Эйнар велел Иллуги - и почему-то мне - его сопровождать. Когда я надел плащ, он взял меня за руку и сказал почти что на ухо - его дыхание сильно пахло селедкой:

– Ни слова о том, что ты умеешь читать, не говоря уж о латыни.

То-то была радость - оказаться в городе под мигающими звездами и облаками, гонимыми ветром! Я шел за мерцающим фонарем воина, указывавшего дорогу, по скользким дощатым настилам, обходя многочисленные бочки и стараясь устоять на ногах.

Восхищение, удивление и отвращение разом охватили меня - настолько, что Иллуги пришлось слегка стукнуть мне по затылку:

– Будешь так вертеть головой, парень, она у тебя отвалится. Смотри, куда идешь, иначе ухнешь в грязь.

Он замолчал, потому что какой-то пьяный, шатаясь, попытался обойти нас, поскользнулся и рухнул с настила в вонючую жижу.

– Вроде него, - добавил он сердито, тщетно пытаясь стряхнуть брызги со своей рубахи.

Позади плескался, булькал и сопел пьяный, потом все-таки выбрался, зашлепал к доскам и неуверенно зашаркал прочь.

С тех пор довелось мне повидать и другие города. Хедебю больше, Киев лучше, а Миклагард, Великий город, мог поглотить их оба и не заметить. Но Бирка в первом расцвете весны была похожа на дикий ослепительно-яркий цветок.

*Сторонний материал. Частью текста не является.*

-- ==== Sys2Proof/Machine/Control.lean ====
section
/-! DEFINITION. The command NOP (rule R114). The engine has no control transfer, system or privileged command (R117, R118). -/

namespace Sys2Proof.Machine

/-- NOP (R114): "No register, flag or table entry changes". -/
def execNop (s : State) : Result := command anyPhase false (fun t => t) s

end Sys2Proof.Machine
end

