-- ==== Sys2Proof/Machine/Dispatch.lean ====
section
/-! DEFINITION. `exec`: what the engine does with a decoded command, one arm per command of the opcode map (rule R63). -/

namespace Sys2Proof.Machine

def exec (i : Instr) (s : State) : Host.Outcome State Fault Refusal :=
  match i with
  | .nop => Sys2Proof.Machine.execNop s
  | .tgen poly => Sys2Proof.Machine.execTgen poly s
  | .init => Sys2Proof.Machine.execInit s
  | .fseed seed => Sys2Proof.Machine.execFseed seed s
  | .foldb byte => Sys2Proof.Machine.execFoldb byte s
  | .foldm size => Sys2Proof.Machine.execFoldm size s
  | .fin => Sys2Proof.Machine.execFin s

end Sys2Proof.Machine
end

От каждого дома исходили свет и шум - смех, крики, пение. По всем шатким настилам шагал народ - слишком много людей на этих улицах, воняющих стряпней, элем и дерьмом. Говорят, в то время в Бирке жило не меньше тысячи человек. А я до того не видывал и сотни людей, чтобы вот так - в одном месте и разом.

Я едва сознавал, что мы поднимаемся вверх, пока кишащая человеческая толпа не поредела, а потом и вовсе не исчезла, и мы из-под темных карнизов не вышли к самому частоколу и главным воротам Борга.

За ними громоздилось темное здание крепости - без всяких украшений, - окованная железом дверь и ступни вели на мощеный двор, на другой стороне которого - еще несколько ступеней с поворотом и еще одна дверь.

Я, уже пьяный от всего увиденного, следом за остальными вошел в нее и словно вплыл в необъятное золотистое сияние - при свете стольких факелов в светцах слабый фонарь провожатого будто погас.

Стены палаты увешаны богатыми коврами с коростой золотых нитей, а на коврах вышиты картины, которые при мерцающем свете будто оживают. Я не понял ни одной из них - кроме той, на которой шла охота, - но у многих из людей на головах были круглые шляпы из золота, и я подумал, что они, должно быть, имеют отношение к Белому Христу.